The context in which this was written is interesting. The Social Security Act was passed in 1935, and in 1939 Social Security was expanded to cover dependents and survivors. Payroll taxes were 2%. The government has been increasingly "caring" FOR us ever since, and increasingly doing TO us as well. All I can say is if you ask to be treated like a child, you will be.
 -- Ken, Allyn, WA
 
There may be differences of scale between the founders' country and ours, Mike, but the principles are the same. We are a hundred times larger than at our founding, so each elected reprentative represents more people. More constituents but not that many more representatives -- that doesn't matter. And we will almost certainly be twice as big at the next century (600 million). That has nothing to do with the principle of representative democracy. It will still demand division of power and openness between divisions. Don't belabor meaningless semantics.
 -- Jack, Green, OH
 
Jack, again I agree with most everything you've just said but, the subject which I was addressing was tangible, not semantics. By way of example: I don't have authority to give you permission to drive your car. My representative doesn't have authority to do such, he's an extension of me. My neighbors on both sides and across the street individually don't have such authority, power, or right and since we all share the same rep, he still doesn't have such authority. It doesn't matter how many individuals share the same rep. no one individually or in concert, as represented, has such authority, power or right. Only when the rep, represents the collective as the creator of law, might making right (elimination of inalienable right), can an individual be licensed. License can only occur in a democracy or other tyrannical state where the state is authorized to act in an otherwise criminal manner. A state issued license can not exist in a representative republic. That's not semantics, that's tangible fact.
 -- Mike, Norwalk
 
It doesn't matter that I have ability to vote an individual in or out of office, it matters who that individual represents (me, himself, socialists, fascists, mob rule, etc.) once in office. If all I do as a citizen is vote, my citizenship can not be considered sound. I must be vigilant in educating and encouraging my fellow citizens to jealously guard my/our inalienable rights and make sure the elected official represents my/our rights as sovereigns.
 -- Mike, Norwalk
 
I take it you don't remember the 30s do you Ken?. You can call Social Security being treated as children if you like, but it's a lot better than the county homes, or old folks homes, or, actually poorhouses, of those days.
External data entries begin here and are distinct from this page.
/-- Register accesses of a party: outside a PF's view a read gives zero and a write is ignored, each counted; a write to a flags register
clears the counters that it names; a read of a low word latches the high word; a read of CS_PARK clears the peak; a host's write reaches
BAR0, its aperture or a configuration control; a doorbell is the write at offset 0. Rules: R6, R9, R11, R13, R14, R15, R25, R26, R27, R93. -/
def Obligations.RegisterAccesses : Prop := ∀ (s : State),
  (∀ f x off, s.fn? f = some x → x.vf = 0 → s.hosts = true → s.inView f off = false →
    exec (.viewDeniedAccess f off true) s = .next ((s.evidence 0x18).emit (.value (.fn f) off 0)) ∧
    exec (.viewDeniedAccess f off false) s = .next (s.evidence 0x18)) ∧
  (∀ p off v, flagCounters off ≠ [] → s.reaches p = true → (∀ f, p ≠ .fn f) →
    exec (.counterFlagClear p off v) s = .next (s.writeReg off 4 v)) ∧
  (∀ f off v, flagCounters off ≠ [] → s.reaches (.fn f) = true → s.inView f off = true → s.viewWrites f off = true →
    exec (.counterFlagClear (.fn f) off v) s = .next (s.writeReg off 4 v)) ∧
  (∀ off v, flagCounters off ≠ [] → off ≠ 0x30020 → off ≠ 0x80030 → off ≠ 0x2000C → off ≠ 0x20010 →
    s.writeReg off 4 v = ((flagCounters off).mapIdx fun i c => (i, c)).foldl
      (fun s x => if bit (v % 2 ^ 32) x.1 then s.clearEvidence x.2 else s) s) ∧
  (∀ p off, counter64 off = true → s.reaches p = true → (∀ f, p ≠ .fn f) → off ≠ 0x30000 → off ≠ 0x30008 →
    exec (.counterLowWordRead p off) s =
      .next ((s.setLatch p off (some (s.reg p (off + 4)))).emit (.value p off (s.reg p off)))) ∧
  (∀ p, s.reaches p = true → (∀ f, p ≠ .fn f) →
    exec (.counterLowWordRead p 0x30000) s = .next (((s.setLatch p 0x30000 (some (s.reg p 0x30004))).setLatch p 0x30008
      (some (s.tt.now % unit))).emit (.value p 0x30000 (s.reg p 0x30000)))) ∧
  (∀ p, s.reaches p = true → (∀ f, p ≠ .fn f) → exec (.parkPeakRead p) s =
    .next (({ s with cs := { s.cs with parkPeak := 0 } } : State).emit (.value p 0x500118 (s.reg p 0x500118)))) ∧
  (∀ f off, s.reaches (.fn f) = true → s.inView f off = true → counter64 off = true → off ≠ 0x30000 → off ≠ 0x30008 →
    exec (.counterLowWordRead (.fn f) off) s =
      .next ((s.setLatch (.fn f) off (some (s.reg (.fn f) (off + 4)))).emit (.value (.fn f) off (s.reg (.fn f) off)))) ∧
  (∀ f x off width v, s.fn? f = some x → (width = 4 ∨ width = 8) → off % width = 0 → s.reaches (.fn f) = true →
    (s.inView f off = true → s.viewWrites f off = true →
      exec (.hostRegisterWrite f (.bar0 off width) v) s = .next (s.writeReg off width (v % 2 ^ (8 * width)))) ∧
    (s.inView f off = true → s.viewWrites f off = false → exec (.hostRegisterWrite f (.bar0 off width) v) s = .next s) ∧
    (s.inView f off = false → exec (.hostRegisterWrite f (.bar0 off width) v) s = .next (s.evidence 0x18))) ∧
  (∀ f x v, s.fn? f = some x → s.hosts = true →
    exec (.hostRegisterWrite f (.aperture 0 4) v) s = exec (.doorbell f (v % 2 ^ 32)) s ∧
    exec (.hostRegisterWrite f (.aperture 0x8 4) v) s = .next (s.setFn f
      { x with setupAddr := setWord x.setupAddr 0 (v % 2 ^ 32) / 8 * 8 }) ∧
    exec (.hostRegisterWrite f (.aperture 0x18 4) v) s = .next (s.setFn f { x with counterValue := setWord x.counterValue 0 (v % 2 ^ 32) }) ∧
    exec (.hostRegisterWrite f (.aperture 0x1 4) v) s = exec (.badRegisterAccess f false) s) ∧
  (∀ f x v, s.fn? f = some x → s.hosts = true →
    let pf := x.vf = 0
    let a := s.att x.att
    let w := fun field => exec (.hostRegisterWrite f (.config field) v) s
    (bit v 0 = true → w .busMasterEnable = .next (s.setFn f { x with busMaster := true })) ∧
    (bit v 0 = false → w .busMasterEnable = exec (.busMasterEnableClear f) s) ∧
    (pf → bit v 0 = true → w .vfEnable = .next (s.setAtt x.att { a with vfEnable := true })) ∧
    (pf → bit v 0 = false → w .vfEnable = exec (.vfEnableClear x.att) s) ∧
    (pf → a.vfEnable = false → v ≤ a.vfLimit → w .numVfs = .next (s.setAtt x.att { a with numVfs := v })) ∧
    w .atomicOpEnable = .next (s.setFn f { x with atomicEnable := bit v 0 }) ∧
    w .atsEnable = .next (s.setFn f { x with atsEnable := bit v 0 }) ∧
    w .msixEnable = .next ((s.setFn f { x with msixEnable := bit v 0 }).sendPending f) ∧
    w .msixFunctionMask = .next ((s.setFn f { x with msixMask := bit v 0 }).sendPending f) ∧
    (pf → v % 8 ≤ 3 → w .maxPayload = .next (s.setAtt x.att { a with maxPayload := 128 * 2 ^ (v % 8) })) ∧
    (pf → v % 8 ≤ 5 → w .maxReadRequest = .next (s.setAtt x.att { a with maxRead := 128 * 2 ^ (v % 8) })) ∧
    (pf → w .bar0 = .next (s.setFn f { x with bar0 := v % 2 ^ 64 / 67108864 * 67108864 })) ∧
    (pf → w .bar2 = .next (s.setFn f { x with bar2 := v % 2 ^ 64 / 131072 * 131072 })) ∧
    (pf → w .vfBar = .next (s.setAtt x.att { a with vfBar := v % 2 ^ 64 / 131072 * 131072 })))

/-- Setup actions and doorbells: of a RUNNING function each ends with the status the rules give; of a function that freezes a doorbell is
recorded, of one that is READY, RESETTING or HALTED dropped and counted; an action of a function that is not RUNNING is BUSY, and one
while another is in progress is ignored. The block's own reads of a ring: data are accepted or taken for the producer index; one failed
read of either kind is made again; the second freezes the ring with cause 2, and raises RING_FROZEN; one of a generation that has passed
is counted. Rules: R233, R241, R252, R255, R256, R257, R261, R262, R263, R277, R278. -/
def Obligations.RingsServed : Prop :=
  (∀ (s : State) (f : Nat) (x : Fn), s.alive = true → s.fn? f = some x →
    (∀ v, (x.state = .READY ∨ x.state = .RESETTING ∨ x.state = .HALTED ∨ 16384 ≤ v ∨ s.ring? f v = none) →
      exec (.doorbell f v) s = .next (s.evidence (attBase x.att + 0x3C))) ∧
    (∀ r g, s.ring? f r = some g → r < 16384 → (x.state = .FREEZING ∨ x.state = .FROZEN) → g.state ≠ .FROZEN → (g.kind = 0 ∨ g.kind = 3) →
      exec (.doorbell f r) s = .next (s.setFn f { x with bells := insertNat r x.bells })) ∧
    (x.state = .RUNNING →
      (∀ r g, s.ring? f r = some g → g.state = .ACTIVE → (g.kind = 0 ∨ g.kind = 3) → r < 16384 → s.rst.mode = .SERVICE →
        exec (.doorbell f r) s = .next (s.readIndex f r)) ∧
      (∀ r g, s.ring? f r = some g → g.state = .WAITING → (g.kind = 0 ∨ g.kind = 3) → r < 16384 → s.rst.mode = .SERVICE →
        exec (.doorbell f r) s = .next (s.setRing f r { g with bell := true })) ∧
      (∀ r g, s.ring? f r = some g → (g.state = .FROZEN ∨ g.kind = 1 ∨ g.kind = 2) → r < 16384 →
        exec (.doorbell f r) s = .next (s.evidence (attBase x.att + 0x3C)))) ∧
    (∀ r, (x.setup.isSome = true → exec (.ringCreate f r) s = .next s ∧ exec (.ringDestroy f r) s = .next s ∧
        exec (.ringQuery f r) s = .next s ∧ exec (.counterAlloc f r) s = .next s ∧ exec (.counterFree f r) s = .next s ∧
        exec (.counterSet f r) s = .next s) ∧
      (x.setup = none → x.state ≠ .RUNNING → exec (.ringCreate f r) s = .next (s.setupEnd f .BUSY) ∧
        exec (.ringDestroy f r) s = .next (s.setupEnd f .BUSY) ∧ exec (.ringQuery f r) s = .next (s.setupEnd f .BUSY) ∧
        exec (.counterAlloc f r) s = .next (s.setupEnd f .BUSY) ∧ exec (.counterFree f r) s = .next (s.setupEnd f .BUSY) ∧
        exec (.counterSet f r) s = .next (s.setupEnd f .BUSY))) ∧
    (x.setup = none → x.state = .RUNNING →
      (∀ r, (x.setupAddr % 64 = 0 → exec (.ringCreate f r) s = .next
          ((s.setFn f { x with setup := some { action := 1, target := r, tag := s.nextDma } }).dmaRead f x.setupAddr 64 .setup none 0)) ∧
        (x.setupAddr % 64 ≠ 0 → exec (.ringCreate f r) s = .next (s.setupEnd f .BAD_PARAM))) ∧
      (∀ r, Tbl.get? x.rings r = none →
        exec (.ringDestroy f r) s = .next (s.setupEnd f .NOT_FOUND) ∧
        exec (.ringQuery f r) s = .next ((s.setFn f { x with setupState := 0, setupCause := 0 }).setupEnd f .NOT_FOUND)) ∧
      (∀ r g, Tbl.get? x.rings r = some g →
        (g.entries = [] → g.state ≠ .WAITING → (g.kind = 2 → x.rings.length ≤ 1) → exec (.ringDestroy f r) s =
          .next (((s.setFn f { x with
            rings := Tbl.del x.rings r, routes := x.routes.filter (fun q => q.2 != r),
            bells := x.bells.filter (· != r) }).dropRingReads f r).setupEnd f .OK)) ∧
        ((g.entries ≠ [] ∨ g.state = .WAITING ∨ (g.kind = 2 ∧ 1 < x.rings.length)) →
          exec (.ringDestroy f r) s = .next (s.setupEnd f .BUSY)) ∧
        exec (.ringQuery f r) s =
          .next ((s.setFn f { x with setupState := ringStateCode g.state, setupCause := g.cause }).setupEnd f .OK)) ∧
      (∀ k, k ≤ 4095 → x.setupAddr % 8 = 0 →
        (Tbl.get? x.counters k = none → s.countersUsed < 65536 → exec (.counterAlloc f k) s = .next
          ((s.setFn f { x with counters := Tbl.put x.counters k { value := 0, broken := false, mirror := x.setupAddr } }).setupEnd f .OK)) ∧
        (Tbl.get? x.counters k = none → 65536 ≤ s.countersUsed → exec (.counterAlloc f k) s = .next (s.setupEnd f .CAPACITY)) ∧
        ((Tbl.get? x.counters k).isSome → exec (.counterAlloc f k) s = .next (s.setupEnd f .EXISTS))) ∧
      (∀ k, (4095 < k ∨ x.setupAddr % 8 ≠ 0) → exec (.counterAlloc f k) s = .next (s.setupEnd f .BAD_PARAM)) ∧
      (∀ k v, k ≤ 4095 → Tbl.get? x.counters k = some v →
        exec (.counterFree f k) s = .next ((s.setFn f { x with counters := Tbl.del x.counters k }).setupEnd f .OK) ∧
        exec (.counterSet f k) s =
          .next ((s.writeCounter f k { v with value := x.counterValue, broken := false }).setupEnd f .OK).settle) ∧
      (∀ k, k ≤ 4095 → Tbl.get? x.counters k = none → exec (.counterFree f k) s = .next (s.setupEnd f .NOT_FOUND) ∧
        exec (.counterSet f k) s = .next (s.setupEnd f .NOT_FOUND)) ∧
      (∀ k, 4095 < k → exec (.counterFree f k) s = .next (s.setupEnd f .BAD_PARAM) ∧
        exec (.counterSet f k) s = .next (s.setupEnd f .BAD_PARAM)))) ∧
  (∀ (s : State) (f r tag : Nat) (d : DmaRead), s.alive = true → d.fn = f →
    let t := s.endRead tag d
    (∀ first count, d.use = .descriptors r first count →
      s.readFor f (fun u => match u with | .descriptors q _ _ => q == r | _ => false) = some (tag, d) →
      (t.staleRead d = true → ∀ c, exec (.descriptorFetchReturn f r c) s = .next (t.tally (attBase d.att + 0x28))) ∧
      (t.staleRead d = false →
        (∀ bs, exec (.descriptorFetchReturn f r (.data bs)) s = .next (t.acceptAll f r first count bs)) ∧
        (∀ e n g, (t.reportRead f e).ring? f r = some g → g.retriedDesc = false → exec (.descriptorFetchReturn f r (.error e n)) s =
          .next (((t.reportRead f e).setRing f r { g with retriedDesc := true }).dmaRead f d.addr d.len d.use none 0)) ∧
        (∀ e n g, (t.reportRead f e).ring? f r = some g → g.retriedDesc = true → g.held = [] → g.state ≠ .FROZEN →
          exec (.descriptorFetchReturn f r (.error e n)) s = .next (((t.reportRead f e).setRing f r
            { g with fetching := none, state := .FROZEN, cause := 2 }).raise 0x0C0 (some f) r)))) ∧
    (d.use = .index r → s.readFor f (fun u => u == .index r) = some (tag, d) →
      (t.staleRead d = true → ∀ c, exec (.producerIndexReadReturn f r c) s = .next ((t.tally (attBase d.att + 0x28)).afterIndex f)) ∧
      (t.staleRead d = false →
        (∀ bs, exec (.producerIndexReadReturn f r (.data bs)) s = .next ((t.indexRead f r (rd bs 0 4)).afterIndex f)) ∧
        (∀ e n g, (t.reportRead f e).ring? f r = some g → g.retried = false → exec (.producerIndexReadReturn f r (.error e n)) s =
          .next ((((t.reportRead f e).setRing f r { g with retried := true }).dmaRead f d.addr 4 (.index r) none 0).afterIndex f)) ∧
        (∀ e n g, (t.reportRead f e).ring? f r = some g → g.retried = true → g.held = [] → g.state ≠ .FROZEN →
          exec (.producerIndexReadReturn f r (.error e n)) s = .next ((((t.reportRead f e).setRing f r
            { g with reading := false, again := false, state := .FROZEN, cause := 2 }).raise 0x0C0 (some f) r).afterIndex f)))))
As a child I dreaded that I may end up like those poor souls in bare survival conditions, but mainly with no dignity. Social Security practically eliminated such facilities.
 -- Jack, Green, OH
 
Actually, Social Security was originally initiated in 1913. The same year as the Federal Reserve and the 16th Amendment. And Jack is absolutely right, it was part of the three headed monster that destroyed the American economy and then helped the people, making them reliant on the government's credit, or otherwise the stolen fruit from the noble laborer. When your destitute, homeless, hungry and cold, you'll accept and praise any relief - no matter its source. And getting in bed with such source brings us back to the quote which I'm afraid is going to be self fulfilling, and one day make the earlier depression look like a cake walk.
 -- Mike, Norwalk
 
Another way of describing the "Golden Rule of citizenship is given by Ben Franklin:, "Democracy is two wolves and a lamb voting on what to have for lunch. Liberty is a well-armed lamb contesting the vote!" A satisfactory society is more than majority rule, whether by direct vote or representative electors. It is the majority respecting and providing for the well-being of the minority. As
 -- Jack, Green, OH
 
Jack, exactly. That has to be one of my all time favorite quotes, it hangs on my wall.